5. Serve and enjoy: Spoon over warm rice, garnish with extra crushed peanuts or fresh herbs if you like, and enjoy the coziest, creamiest bowl of curry!
Why You’ll Love It
Simple, one-pan style dinner (with a quick oven bake)
Packed with plant-based protein from tofu and nuts
Naturally gluten-free (just check your soy sauce!)
Customizable heat level depending on how spicy you like it!
Creamy, comforting, and loaded with flavor
This curry also stores well, making it a great option for meal prep. The flavors deepen over time, so leftovers might be even better the next day.
Let me know if you try it! This one’s a staple in my kitchen—and I hope it becomes one in yours, too. 💛
High protein Thai peanut curry with tofu and veggies!
Ingredients
Scale
14 oz tofu, drained and cubed
1 bell pepper, sliced
1 head of broccoli, cut into florets
1 tbsp avocado or olive oil
1/2 cup chicken bone broth (sub veggie broth)
For the curry sauce
1 can full fat coconut milk ⠀
1 cup raw cashews OR peanuts ⠀
1–3 tbsp red Thai curry paste (depending how strong of a curry flavor you like)
2 tbsp gluten free soy sauce OR coconut aminos ⠀
2 tbsp rice vinegar ⠀
2 tbsp coconut sugar (or sub honey)
1 tbsp sesame oil ⠀
2 tsp sriracha (add more if you like it spicy)⠀
Juice of 1 lime ⠀
1/4 tsp ground ginger ⠀
Pinch of red pepper flakes ⠀
Sea salt, to taste
To serve:
Rice of choice (I like Jasmine rice)
Instructions
Preheat oven to 400°F and line a large baking sheet with parchment paper.
Pat tofu dry with a paper towel and drizzle with olive oil, season with salt and pepper.
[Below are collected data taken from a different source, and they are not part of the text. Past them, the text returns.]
/-- At the ORIGIN nothing can be forced (R191). -/
theorem launchForceAdvance_none {s : State} (h : s.trs.sync ≠ .synced ∨ s.lsc.switching = true ∨ s.lsc.orders = []) :
    launchForceAdvance s = none := by
  unfold launchForceAdvance
  split
  · next hc =>
    have ho : s.lsc.orders = [] := (h.resolve_left (not_not_intro hc.1)).resolve_left (by rw [hc.2]; nofun)
    rw [ho]
  · rfl

/-- A block that is applied lets FORCE_ADVANCE clear the fault mark and no more (R188, R191). -/
theorem launchForceAdvance_blocked {s : State} {o : Order} {rest : List Order} (hs : s.trs.sync = .synced) (hw : s.lsc.switching = false)
    (ho : s.lsc.orders = o :: rest) (hb : blockApplied s o = true) :
    launchForceAdvance s = some { s with lsc := { s.lsc with faultMark := false } } := by
  unfold launchForceAdvance
  rw [if_pos ⟨hs, hw⟩]
  split
  · next h => cases ho.symm.trans h
  · next h =>
    cases ho.symm.trans h
    exact if_pos hb

/-- Settles O49: at a TERMINUS the queue's head or the first unreached threshold is the one switch that executes; at the ORIGIN the three refusals and
the block are the branches before any changeover. -/
theorem forceAdvanceActsAtOnce : Obligations.ForceAdvanceActsAtOnce := by
  refine ⟨fun s hrun => ⟨fun hrole => ?_, fun hrole => ⟨fun h => ?_, fun o rest hs hw ho hb => ?_⟩, fun hrole => ⟨fun h => ?_, ?_⟩⟩, ?_⟩
  · rcases hrole with hrole | hrole <;> exact exec_forceAdvance_other ((hasRole_iff s _).mpr ⟨hrun, hrole⟩) nofun nofun
  · rw [exec_forceAdvance_origin ((hasRole_iff s _).mpr ⟨hrun, hrole⟩), launchForceAdvance_none h]
    rfl
  · rw [exec_forceAdvance_origin ((hasRole_iff s _).mpr ⟨hrun, hrole⟩), launchForceAdvance_blocked hs hw ho hb]
    rfl
  · have hnone : cutForceAdvance s = none := by simp [cutForceAdvance, h]
    rw [exec_forceAdvance_terminus ((hasRole_iff s _).mpr ⟨hrun, hrole⟩), hnone]
    rfl
  · intro r a rest hr hp hx hq hu forced
    have hadv := cutForceAdvance_queued hr hp hx hq
    rw [executeSwitch_inUse (s := s.forcedCut r rest) hu, takeStream_open (r := r.forced) rfl] at hadv
    rw [exec_forceAdvance_done ((hasRole_iff s _).mpr ⟨hrun, hrole⟩) hadv rfl]
    obtain ⟨target, dueAt, source, reference, kind⟩ := a
    simp only [Csq.streamOn, State.forcedCut, OpenCut.forced, ← hu]
    cases kind <;> rfl
  · intro s r hterm hr hp hx hread hidle free forced ran making
    have hfree (t : Route) (q : Csq) (hq : q.routeInUse = s.csq.routeInUse) (h : free t) : FreeFor { s with csq := q } t :=
      ⟨hidle, hread, by rw [hq]; exact h.1, h.2.1, h.2.2⟩
    refine ⟨fun a rest hq ha => ?_, fun t hq hm hh ht hf => ?_, fun t hq hm hn ht hf => ?_⟩
    · have hadv := cutForceAdvance_queued hr hp hx hq
      rw [executeSwitch_making (s := s.forcedCut r rest) (hfree _ _ rfl ha) (r := r.forced) rfl] at hadv
      rw [exec_forceAdvance_done hterm hadv rfl]
      obtain ⟨target, dueAt, source, reference, kind⟩ := a
      cases kind <;> rfl
    · have hadv := cutForceAdvance_head hr hp hx hq hm hh ht
      rw [executeSwitch_making (s := s.reachedCut .mixing _) (hfree _ _ rfl hf) rfl] at hadv
      exact exec_forceAdvance_done hterm hadv rfl
    · have hadv := cutForceAdvance_final hr hp hx hq hm hn ht
      rw [executeSwitch_making (s := s.reachedCut .settling _) (hfree _ _ rfl hf) rfl] at hadv
      exact exec_forceAdvance_done hterm hadv rfl

end Sys2Proof.Machine
end
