-- ==== Sys2Proof/Word.lean ====
section
/-! DEFINITION. The words that cross the serial links and the converter (R48, R183, R202). -/

namespace Sys2Proof

/-- A byte on LRX, LTX, ARX or ATX (R183, R88). -/
abbrev Byte := BitVec 8

/-- A two-byte field, little-endian on the line (R202). -/
abbrev Half := BitVec 16

/-- A four-byte field, little-endian on the line (R202). -/
abbrev Word := BitVec 32

/-- A conversion result code of the 12-bit converter (R48). -/
abbrev Code := BitVec 12

end Sys2Proof
end

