-- ==== Sys2Proof/Certificates/Slice0/Obligations.lean ====
section
/-! DEFINITION. The statements for the provers, rule by rule: the step, resets, the requests of the host line, the line port,
the sequencer, the meter, the camera and its link, the power monitor, the arithmetic of the exposure, and the invariants. In the
statements about a request, `taken r s` is the state with the request in the executing slot (R188 to R190), `replied` adds its
reply, and `endEvent s` forms what is formed at the end of an event that began in `s`: a state with nothing left to form is
left as it is (`EndOfEventFormsWhatTheRulesForm`). -/

section Slice0Obligations

open Sys2Proof Sys2Proof.Machine

/-! ## The step -/

/-- The queue is served first in, first out: a step takes the command at the front and runs it with the queue's rest. The queue
and its service are the model's choice (entries 1 and 41). -/
def Obligations.StepRunsTheCommandAtTheFront : Prop :=
  ∀ (c : Instr) (s : State), step { s with pending := c :: s.pending } = exec c s

/-- R22, R23. With no command waiting and no compare reached, one tick passes: the run counter and the wall clock advance. Free
are whether a closed SYNC contact has opened (entry 8), whether a byte of the frame under assembly has come and restarted the gap
timer (entry 9), and whether LRX, not awaited high, has fallen, which outside DORMANT starts the break timer, or has returned high,
which ends it (R187, entry 11). With compares reached, the step serves one of them; which one is free. That an idle step is a tick or a compare is the model's choice
(entries 1 and 6). -/
def Obligations.IdleStepTicksOrServesACompare : Prop :=
  (∀ s : State, s.pending = [] → dueCompares s = [] → s.tb.runCounter + 1 < 2 ^ 48 →
     ∃ closed byte fell high : Bool, (closed = true → s.cam.syncClosed = true) ∧
       (fell = true → s.line.awaitHigh = false ∧ s.line.state ≠ .dormant) ∧ (high = true → s.line.awaitHigh = false) ∧
       step s = .next
         { s with
           tb :=
             { runCounter := s.tb.runCounter + 1
               seconds := if s.tb.ticks < 1023 then s.tb.seconds else (s.tb.seconds + 1) % 2 ^ 32
               ticks := if s.tb.ticks < 1023 then s.tb.ticks + 1 else 0
               valid := s.tb.valid }
           cam := { s.cam with syncClosed := closed }
           line :=
             { s.line with
               gapAt := if byte = true ∧ s.line.gapAt ≠ none then some (s.tb.runCounter + 1 + 32) else s.line.gapAt
               breakAt :=
                 if fell = true then some (s.tb.runCounter + 1 + 64) else if high = true then none else s.line.breakAt } }) ∧
  (∀ s : State, s.pending = [] → dueCompares s ≠ [] →
     ∃ c ∈ dueCompares s, ∃ n : Nat, (n = s.choices ∨ n = s.choices + 1) ∧ step s = exec c { s with choices := n })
Bake for 25-30 minutes, until slightly browned.
Meanwhile, make your peanut curry sauce by adding all ingredients to a blender. Blend all ingredients until smooth. Taste and adjust spice or sweetness if needed, or add more curry paste if desired (I do 2 tbsp).
Heat a large skillet over medium heat with avocado oil. Stir in veggies and cook for 5 minutes, stirring occasionally. Add 1/2 cup bone broth (or any broth) and cook for another 5 minutes, or until veggies are cooked to your liking.
Stir in the baked tofu and curry sauce. Remove from heat and serve over rice!